--- Entries supplied Enclosed Below ---
/-! Check bits of a stored word (R46, R47, R133) and fields of a row (R127). -/

theorem hamming_lt (v : Nat) (ps : List Nat) (i : Nat) (h : ∀ p ∈ ps, p < 128) : hammingSum v ps i < 128 := by
  induction ps generalizing i with
  | nil => simp [hammingSum]
  | cons p ps ih =>
    unfold hammingSum
    have h1 := ih (i + 1) fun q hq => h q (by simp [hq])
    have h2 := h p (by simp)
    split
    · exact Nat.xor_lt_two_pow (n := 7) (by omega) (by omega)
    · simpa using h1

theorem xorBits_or (c : Nat) (b : Bool) (n : Nat) (h : n ≤ 7) : xorBits (c ||| (if b then 128 else 0)) n = xorBits c n := by
  induction n with
  | zero => rfl
  | succ n ih =>
    unfold xorBits; rw [ih (by omega)]
    have : (c ||| (if b then 128 else 0)).testBit n = c.testBit n := by
      rw [Nat.testBit_or]; split
      · rw [show (128 : Nat) = 2 ^ 7 from rfl, Nat.testBit_two_pow_of_ne (by omega)]; simp
      · simp
    rw [this]

theorem fresh_ok (v : Nat) (hv : v < 2 ^ 96) : secdedCheck 96 103 (freshEcc 96 v).data.toNat (freshEcc 96 v).chk.toNat = .ok := by
  have hd : (freshEcc 96 v).data.toNat = v := by simp only [freshEcc, BitVec.toNat_ofNat]; exact Nat.mod_eq_of_lt hv
  have hc : hammingSum v (dataPositions (96 + 7) 3) 0 < 128 := hamming_lt _ _ _ (by decide +kernel)
  rw [hd]
  generalize hq : hammingSum v (dataPositions (96 + 7) 3) 0 = c at hc
  have hb : secdedByte 96 v = c ||| (if xor (xorBits v 96) (xorBits c 7) then 128 else 0) := by unfold secdedByte; rw [hq]
  have hl : secdedByte 96 v < 256 := by rw [hb]; exact Nat.or_lt_two_pow (n := 8) (by omega) (by split <;> omega)
  have hk : (freshEcc 96 v).chk.toNat = secdedByte 96 v := by simp [freshEcc, Nat.mod_eq_of_lt hl]
  rw [hk, hb]
  generalize hp : xor (xorBits v 96) (xorBits c 7) = p
  have h1 : (c ||| if p then 128 else 0) % 128 = c := by
    apply Nat.eq_of_testBit_eq; intro j
    rw [show (128 : Nat) = 2 ^ 7 from rfl, Nat.testBit_mod_two_pow, Nat.testBit_or]
    by_cases hj : j < 7
    · cases p <;> simp [hj, Nat.testBit_two_pow_of_ne (show 7 ≠ j by omega)]
    · have : c < 2 ^ j := Nat.lt_of_lt_of_le hc (by rw [show (128:Nat) = 2 ^ 7 from rfl]; exact Nat.pow_le_pow_right (by omega) (by omega))
      simp [hj, Nat.testBit_lt_two_pow this]
  have h2 : xorBits (c ||| if p then 128 else 0) 8 = xor p (xorBits c 7) := by
    show xor ((c ||| if p then 128 else 0).testBit 7) (xorBits _ 7) = _
    rw [xorBits_or _ _ _ (by omega), Nat.testBit_or, Nat.testBit_lt_two_pow (show c < 2 ^ 7 from hc)]
    cases p
    · simp
    · simp [show Nat.testBit 128 7 = true from rfl]
  unfold secdedCheck; dsimp only; rw [h1, h2, hq]
  simp [← hp]

theorem bits_set (v lo w x : Nat) : bitsAt (setBitsAt v lo w x) lo w = x % 2 ^ w := by
  apply Nat.eq_of_testBit_eq; intro j
  simp only [bitsAt, setBitsAt, Nat.testBit_mod_two_pow, Nat.testBit_shiftRight, Nat.testBit_or, Nat.testBit_shiftLeft]
  by_cases hj : j < w
  · simp [hj, show ¬ w ≤ j by omega, Nat.not_lt.mpr (Nat.le_add_right lo j)]
  · simp [hj]

theorem bits_set_ne (v lo lo' w x : Nat) (h : lo' + w ≤ lo ∨ lo + w ≤ lo') : bitsAt (setBitsAt v lo w x) lo' w = bitsAt v lo' w := by
  apply Nat.eq_of_testBit_eq; intro j
  simp only [bitsAt, setBitsAt, Nat.testBit_mod_two_pow, Nat.testBit_shiftRight, Nat.testBit_or, Nat.testBit_shiftLeft]
  by_cases hj : j < w
  · simp only [hj, decide_true, Bool.true_and]
    rcases h with h | h
    · simp [show ¬ lo + w ≤ lo' + j by omega, show ¬ lo ≤ lo' + j by omega, show lo' + j < lo by omega]
    · have e : lo + w + (lo' + j - (lo + w)) = lo' + j := by omega
      simp [show lo + w ≤ lo' + j by omega, show ¬ lo' + j < lo by omega, show ¬ lo' + j - lo < w by omega, e]
  · simp [hj]

theorem fold_bits (p : Nat → Bool) (xs : List Nat) (v j : Nat) : (xs.foldl (fun v i => if p i then v ||| 1 <<< i else v) v).testBit j = (v.testBit j || (xs.contains j && p j)) := by
  induction xs generalizing v with
  | nil => simp
  | cons x xs ih =>
    simp only [List.foldl_cons, ih, List.contains_cons]
    by_cases hx : j = x
    · subst hx; cases hp : p j <;> simp
    · have h1 : (j == x) = false := by simpa using hx
      have h2 : (1 <<< x).testBit j = false := by rw [Nat.one_shiftLeft, Nat.testBit_two_pow_of_ne (Ne.symm hx)]
      split <;> simp [h1, h2]

/-! Words and segments of the signal fabric (R113, R117). -/

theorem listed (d : Dev) (k w : Nat) (h : d.portWord k = some w) (hw : w ≠ 0) : ∃ v, (k, v) ∈ d.code.port := by
  unfold portWord portPar SMap.get at h
  cases hg : SMap.get? d.code.port k with
  | none => simp [hg, zeroPar] at h; omega
  | some v => exact ⟨v, SMap.mem_of_get? _ _ _ hg⟩

theorem mem_keysAt {α} (m : SMap α) (lo n s k : Nat) : k ∈ keysAt m lo n s ↔ (∃ v, (k, v) ∈ m) ∧ lo ≤ k ∧ k < lo + n ∧ k % 256 = s := by
  unfold keysAt SMap.range
  simp only [List.mem_map, List.mem_filter]
  constructor
  · rintro ⟨⟨a, v⟩, ⟨⟨h1, h2⟩, h3⟩, h4⟩
    simp at h2 h3 h4; subst h4; exact ⟨⟨v, h1⟩, h2.1, h2.2, h3⟩
  · rintro ⟨⟨v, h1⟩, h2, h3, h4⟩
    exact ⟨(k, v), ⟨⟨h1, by simp; omega⟩, by simpa using h4⟩, rfl⟩
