theorem doZeroingComplete_canonical (d : Dev) (ch : Nat) (h0 : Canonical d) : Canonical (doZeroingComplete d ch) := by
  unfold doZeroingComplete
  repeat' first
    | with_reducible assumption
    | with_reducible apply modChan_canonical
    | with_reducible apply zeroRange_canonical
    | simp -implicitDefEqProofs only [Canonical.lit]
    | split
    | intro _
    | dsimp only

theorem doPinwheelConfigWrite_canonical (d : Dev) (size : Bool) (v : W64) (h0 : Canonical d) : Canonical (doPinwheelConfigWrite d size v) := by
  unfold doPinwheelConfigWrite
  repeat' first
    | with_reducible assumption
    | with_reducible apply on_canonical
    | with_reducible apply p_canonical
    | simp -implicitDefEqProofs only [Canonical.lit]
    | split
    | intro _
    | dsimp only

theorem setDir_canonical (d : Dev) (i st mask qbase qcount : Nat) (h0 : Canonical d) : Canonical (setDir d i st mask qbase qcount) := by
  unfold setDir
  repeat' first
    | with_reducible assumption
    | with_reducible apply p_canonical
    | simp -implicitDefEqProofs only [Canonical.lit]
    | split
    | intro _
    | dsimp only

theorem clearQueues_canonical (d : Dev) (lo n : Nat) (h0 : Canonical d) : Canonical (clearQueues d lo n) := by
  unfold clearQueues
  repeat' first
    | with_reducible assumption
    | with_reducible apply disableQueue_canonical
    | with_reducible apply each_canonical
    | simp -implicitDefEqProofs only [Canonical.lit]
    | split
    | intro _
    | dsimp only

theorem clearAdded_canonical (d : Dev) (lo n lo' n' : Nat) (h0 : Canonical d) : Canonical (clearAdded d lo n lo' n') := by
  unfold clearAdded
  repeat' first
    | with_reducible assumption
    | with_reducible apply disableQueue_canonical
    | with_reducible apply each_canonical
    | simp -implicitDefEqProofs only [Canonical.lit]
    | split
    | intro _
    | dsimp only

theorem answerPtn_canonical (d : Dev) (i op tag status : Nat) (ws : List W64) (h0 : Canonical d) : Canonical (answerPtn d i op tag status ws) := by
  unfold answerPtn
  repeat' first
    | with_reducible assumption
    | with_reducible apply answer_canonical
    | simp -implicitDefEqProofs only [Canonical.lit]
    | split
    | intro _
    | dsimp only

theorem releaseAnswers_canonical (d : Dev) (i : Nat) (h0 : Canonical d) : Canonical (releaseAnswers d i) := by
  unfold releaseAnswers
  repeat' first
    | with_reducible assumption
    | with_reducible apply sendAnswers_canonical
    | simp -implicitDefEqProofs only [Canonical.lit]
    | split
    | intro _
    | dsimp only

theorem serving_canonical (d : Dev) (k : Dev → Dev) (h0 : Canonical d) (hk : ∀ e, Canonical e → Canonical (k e)) : Canonical (serving d k) := by
  unfold serving
  repeat' first
    | with_reducible assumption
    | with_reducible apply hk
    | simp -implicitDefEqProofs only [Canonical.lit]
    | split
    | intro _
    | dsimp only

theorem openPtn_canonical (d : Dev) (i : Nat) (vf : Bool) (mask shape a size : Nat) (h0 : Canonical d) : Canonical (openPtn d i vf mask shape a size) := by
  unfold openPtn
  repeat' first
    | with_reducible assumption
    | with_reducible apply clearCluster_canonical
    | with_reducible apply clearQueues_canonical
    | with_reducible apply each_canonical
    | with_reducible apply p_canonical
    | with_reducible apply reset_canonical
    | with_reducible apply setDir_canonical
    | with_reducible apply setPtn_canonical
    | with_reducible apply tick_canonical
    | simp -implicitDefEqProofs only [Canonical.lit]
    | split
    | intro _
    | dsimp only

theorem doPtnCreate_canonical (d : Dev) (tag i : Nat) (vf : Bool) (mask shape quota : Nat) (h0 : Canonical d) : Canonical (doPtnCreate d tag i vf mask shape quota) := by
  unfold doPtnCreate
  repeat' first
    | with_reducible assumption
    | with_reducible apply answer_canonical
    | with_reducible apply answerPtn_canonical
    | with_reducible apply openPtn_canonical
    | with_reducible apply takeService_canonical
    | simp -implicitDefEqProofs only [Canonical.lit]
    | split
    | intro _
    | dsimp only

theorem endBatch_canonical (d : Dev) (i : Nat) (h0 : Canonical d) : Canonical (endBatch d i) := by
  unfold endBatch
  repeat' first
    | with_reducible assumption
    | with_reducible apply irq_canonical
    | with_reducible apply modPtn_canonical
    | with_reducible apply on_canonical
    | with_reducible apply p_canonical
    | simp -implicitDefEqProofs only [Canonical.lit]
    | split
    | intro _
    | dsimp only

theorem drainNi_canonical (d : Dev) (n : Nat) (h0 : Canonical d) : Canonical (drainNi d n) := by
  unfold drainNi
  repeat' first
    | with_reducible assumption
    | with_reducible apply p_canonical
    | simp -implicitDefEqProofs only [Canonical.lit]
    | split
    | intro _
    | dsimp only

theorem fenceNi_canonical (d : Dev) (n : Nat) (h0 : Canonical d) : Canonical (fenceNi d n) := by
  unfold fenceNi
  repeat' first
    | with_reducible assumption
    | with_reducible apply p_canonical
    | simp -implicitDefEqProofs only [Canonical.lit]
    | split
    | intro _
    | dsimp only

theorem doPtnDestroy_canonical (d : Dev) (tag i : Nat) (h0 : Canonical d) : Canonical (doPtnDestroy d tag i) := by
  unfold doPtnDestroy
  repeat' first
    | with_reducible assumption
    | with_reducible apply answer_canonical
    | with_reducible apply answerPtn_canonical
    | with_reducible apply doSnapAbort_canonical
    | with_reducible apply drainNi_canonical
    | with_reducible apply each_canonical
    | with_reducible apply endBatch_canonical
    | with_reducible apply farDrain_canonical
    | with_reducible apply modPtn_canonical
    | with_reducible apply p_canonical
    | with_reducible apply releaseDebug_canonical
    | with_reducible apply stopNow_canonical
    | with_reducible apply takeService_canonical
    | simp -implicitDefEqProofs only [Canonical.lit]
    | split
    | intro _
    | dsimp only
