theorem linkDown_canonical (d : Dev) (gi cause next : Nat) (h0 : Canonical d) : Canonical (linkDown d gi cause next) := by
  unfold linkDown
  repeat' first
    | with_reducible assumption
    | with_reducible apply add_canonical
    | with_reducible apply each_canonical
    | with_reducible apply emit_canonical
    | with_reducible apply irq_canonical
    | with_reducible apply modLink_canonical
    | with_reducible apply on_canonical
    | with_reducible apply p_canonical
    | with_reducible apply raise_canonical
    | with_reducible apply slotErr_canonical
    | with_reducible apply upstreamLoss_canonical
    | simp -implicitDefEqProofs only [Canonical.lit]
    | split
    | intro _
    | dsimp only

theorem leaveUp_canonical (d : Dev) (gi cause next : Nat) (h0 : Canonical d) : Canonical (leaveUp d gi cause next) := by
  unfold leaveUp
  repeat' first
    | with_reducible assumption
    | with_reducible apply linkDown_canonical
    | simp -implicitDefEqProofs only [Canonical.lit]
    | split
    | intro _
    | dsimp only

theorem loseLane_canonical (d : Dev) (gi l : Nat) (h0 : Canonical d) : Canonical (loseLane d gi l) := by
  unfold loseLane
  repeat' first
    | with_reducible assumption
    | with_reducible apply leaveUp_canonical
    | with_reducible apply modLink_canonical
    | with_reducible apply toAcquire_canonical
    | simp -implicitDefEqProofs only [Canonical.lit]
    | split
    | intro _
    | dsimp only

theorem doLaneTest_canonical (d : Dev) (gi : Nat) (h0 : Canonical d) : Canonical (doLaneTest d gi) := by
  unfold doLaneTest
  repeat' first
    | with_reducible assumption
    | with_reducible apply leaveUp_canonical
    | with_reducible apply mntRequest_canonical
    | with_reducible apply on_canonical
    | with_reducible apply p_canonical
    | with_reducible apply putBit_canonical
    | with_reducible apply reset_canonical
    | with_reducible apply setLink_canonical
    | simp -implicitDefEqProofs only [Canonical.lit]
    | split
    | intro _
    | dsimp only

theorem doLaneEnable_canonical (d : Dev) (gi : Nat) (h0 : Canonical d) : Canonical (doLaneEnable d gi) := by
  unfold doLaneEnable
  repeat' first
    | with_reducible assumption
    | with_reducible apply doLaneTest_canonical
    | with_reducible apply on_canonical
    | with_reducible apply p_canonical
    | with_reducible apply putBit_canonical
    | with_reducible apply reset_canonical
    | with_reducible apply setLink_canonical
    | with_reducible apply toAcquire_canonical
    | simp -implicitDefEqProofs only [Canonical.lit]
    | split
    | intro _
    | dsimp only

theorem doLaneDisable_canonical (d : Dev) (gi : Nat) (h0 : Canonical d) : Canonical (doLaneDisable d gi) := by
  unfold doLaneDisable
  repeat' first
    | with_reducible assumption
    | with_reducible apply leaveUp_canonical
    | with_reducible apply mntFree_canonical
    | with_reducible apply p_canonical
    | with_reducible apply putBit_canonical
    | with_reducible apply reset_canonical
    | with_reducible apply setLink_canonical
    | simp -implicitDefEqProofs only [Canonical.lit]
    | split
    | intro _
    | dsimp only

theorem sendPeriod_canonical (d : Dev) (gi l : Nat) (data : List Bool) (marker : BitVec 320) (h0 : Canonical d) : Canonical (sendPeriod d gi l data marker) := by
  unfold sendPeriod
  repeat' first
    | with_reducible assumption
    | with_reducible apply capLine_canonical
    | with_reducible apply emit_canonical
    | with_reducible apply lineOut_canonical
    | with_reducible apply setLink_canonical
    | simp -implicitDefEqProofs only [Canonical.lit]
    | split
    | intro _
    | dsimp only

theorem holdInjection_canonical (d : Dev) (gi : Nat) (h0 : Canonical d) : Canonical (holdInjection d gi) := by
  unfold holdInjection
  repeat' first
    | with_reducible assumption
    | with_reducible apply iff_canonical
    | with_reducible apply modLink_canonical
    | with_reducible apply on_canonical
    | simp -implicitDefEqProofs only [Canonical.lit]
    | split
    | intro _
    | dsimp only

theorem doMarkerSend_canonical (d : Dev) (gi : Nat) (h0 : Canonical d) : Canonical (doMarkerSend d gi) := by
  unfold doMarkerSend
  repeat' first
    | with_reducible assumption
    | with_reducible apply each_canonical
    | with_reducible apply holdInjection_canonical
    | with_reducible apply modLink_canonical
    | with_reducible apply sendPeriod_canonical
    | with_reducible apply setLink_canonical
    | with_reducible apply tick_canonical
    | simp -implicitDefEqProofs only [Canonical.lit]
    | split
    | intro _
    | dsimp only

theorem setRtt_canonical (d : Dev) (gi rtt : Nat) (h0 : Canonical d) : Canonical (setRtt d gi rtt) := by
  unfold setRtt
  repeat' first
    | with_reducible assumption
    | with_reducible apply modLink_canonical
    | with_reducible apply p_canonical
    | simp -implicitDefEqProofs only [Canonical.lit]
    | split
    | intro _
    | dsimp only

theorem measure_canonical (d : Dev) (gi v : Nat) (h0 : Canonical d) : Canonical (measure d gi v) := by
  unfold measure
  repeat' first
    | with_reducible assumption
    | with_reducible apply setRtt_canonical
    | simp -implicitDefEqProofs only [Canonical.lit]
    | split
    | intro _
    | dsimp only

theorem linkUp_canonical (d : Dev) (gi ver : Nat) (h0 : Canonical d) : Canonical (linkUp d gi ver) := by
  unfold linkUp
  repeat' first
    | with_reducible assumption
    | with_reducible apply control_canonical
    | with_reducible apply each_canonical
    | with_reducible apply irq_canonical
    | with_reducible apply modLink_canonical
    | with_reducible apply p_canonical
    | with_reducible apply foldl_canonical
    | with_reducible apply fold1_canonical
    | simp -implicitDefEqProofs only [Canonical.lit]
    | split
    | intro _
    | dsimp only

theorem tryUp_canonical (d : Dev) (gi : Nat) (h0 : Canonical d) : Canonical (tryUp d gi) := by
  unfold tryUp
  repeat' first
    | with_reducible assumption
    | with_reducible apply linkUp_canonical
    | simp -implicitDefEqProofs only [Canonical.lit]
    | split
    | intro _
    | dsimp only

theorem tryDeskew_canonical (d : Dev) (gi v : Nat) (h0 : Canonical d) : Canonical (tryDeskew d gi v) := by
  unfold tryDeskew
  repeat' first
    | with_reducible assumption
    | with_reducible apply each_canonical
    | with_reducible apply modLink_canonical
    | with_reducible apply on_canonical
    | with_reducible apply p_canonical
    | with_reducible apply tick_canonical
    | with_reducible apply toAcquire_canonical
    | with_reducible apply foldl_canonical
    | with_reducible apply fold1_canonical
    | simp -implicitDefEqProofs only [Canonical.lit]
    | split
    | intro _
    | dsimp only

theorem noteMarker_canonical (d : Dev) (gi l v ui : Nat) (h0 : Canonical d) : Canonical (noteMarker d gi l v ui) := by
  unfold noteMarker
  repeat' first
    | with_reducible assumption
    | with_reducible apply id_canonical
    | with_reducible apply putBit_canonical
    | with_reducible apply setLink_canonical
    | simp -implicitDefEqProofs only [Canonical.lit]
    | split
    | intro _
    | dsimp only

theorem bringUp_canonical (d : Dev) (gi l v : Nat) (h0 : Canonical d) : Canonical (bringUp d gi l v) := by
  unfold bringUp
  repeat' first
    | with_reducible assumption
    | with_reducible apply linkDown_canonical
    | with_reducible apply measure_canonical
    | with_reducible apply modLink_canonical
    | with_reducible apply p_canonical
    | with_reducible apply tryDeskew_canonical
    | with_reducible apply tryUp_canonical
    | simp -implicitDefEqProofs only [Canonical.lit]
    | split
    | intro _
    | dsimp only

theorem noteStamp_canonical (d : Dev) (gi v : Nat) (h0 : Canonical d) : Canonical (noteStamp d gi v) := by
  unfold noteStamp
  repeat' first
    | with_reducible assumption
    | with_reducible apply modLink_canonical
    | simp -implicitDefEqProofs only [Canonical.lit]
    | split
    | intro _
    | dsimp only

theorem doMarker_canonical (d : Dev) (gi l : Nat) (bits : BitVec 320) (ui : Nat) (h0 : Canonical d) : Canonical (doMarker d gi l bits ui) := by
  unfold doMarker
  repeat' first
    | with_reducible assumption
    | with_reducible apply bringUp_canonical
    | with_reducible apply capLine_canonical
    | with_reducible apply iff_canonical
    | with_reducible apply loseLane_canonical
    | with_reducible apply modLink_canonical
    | with_reducible apply noteMarker_canonical
    | with_reducible apply noteStamp_canonical
    | with_reducible apply putBit_canonical
    | simp -implicitDefEqProofs only [Canonical.lit]
    | split
    | intro _
    | dsimp only

theorem doAcqTimeout_canonical (d : Dev) (gi : Nat) (h0 : Canonical d) : Canonical (doAcqTimeout d gi) := by
  unfold doAcqTimeout
  repeat' first
    | with_reducible assumption
    | with_reducible apply on_canonical
    | simp -implicitDefEqProofs only [Canonical.lit]
    | split
    | intro _
    | dsimp only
--- End of Enclosed Entries supplied ---
From the first line of the data through the line with "unfold hammingSum", quote each line exactly and add nothing else.

Output for this task
/-! Check bits of a stored word (R46, R47, R133) and fields of a row (R127). -/

theorem hamming_lt (v : Nat) (ps : List Nat) (i : Nat) (h : ∀ p ∈ ps, p < 128) : hammingSum v ps i < 128 := by
  induction ps generalizing i with
  | nil => simp [hammingSum]
  | cons p ps ih =>
    unfold hammingSum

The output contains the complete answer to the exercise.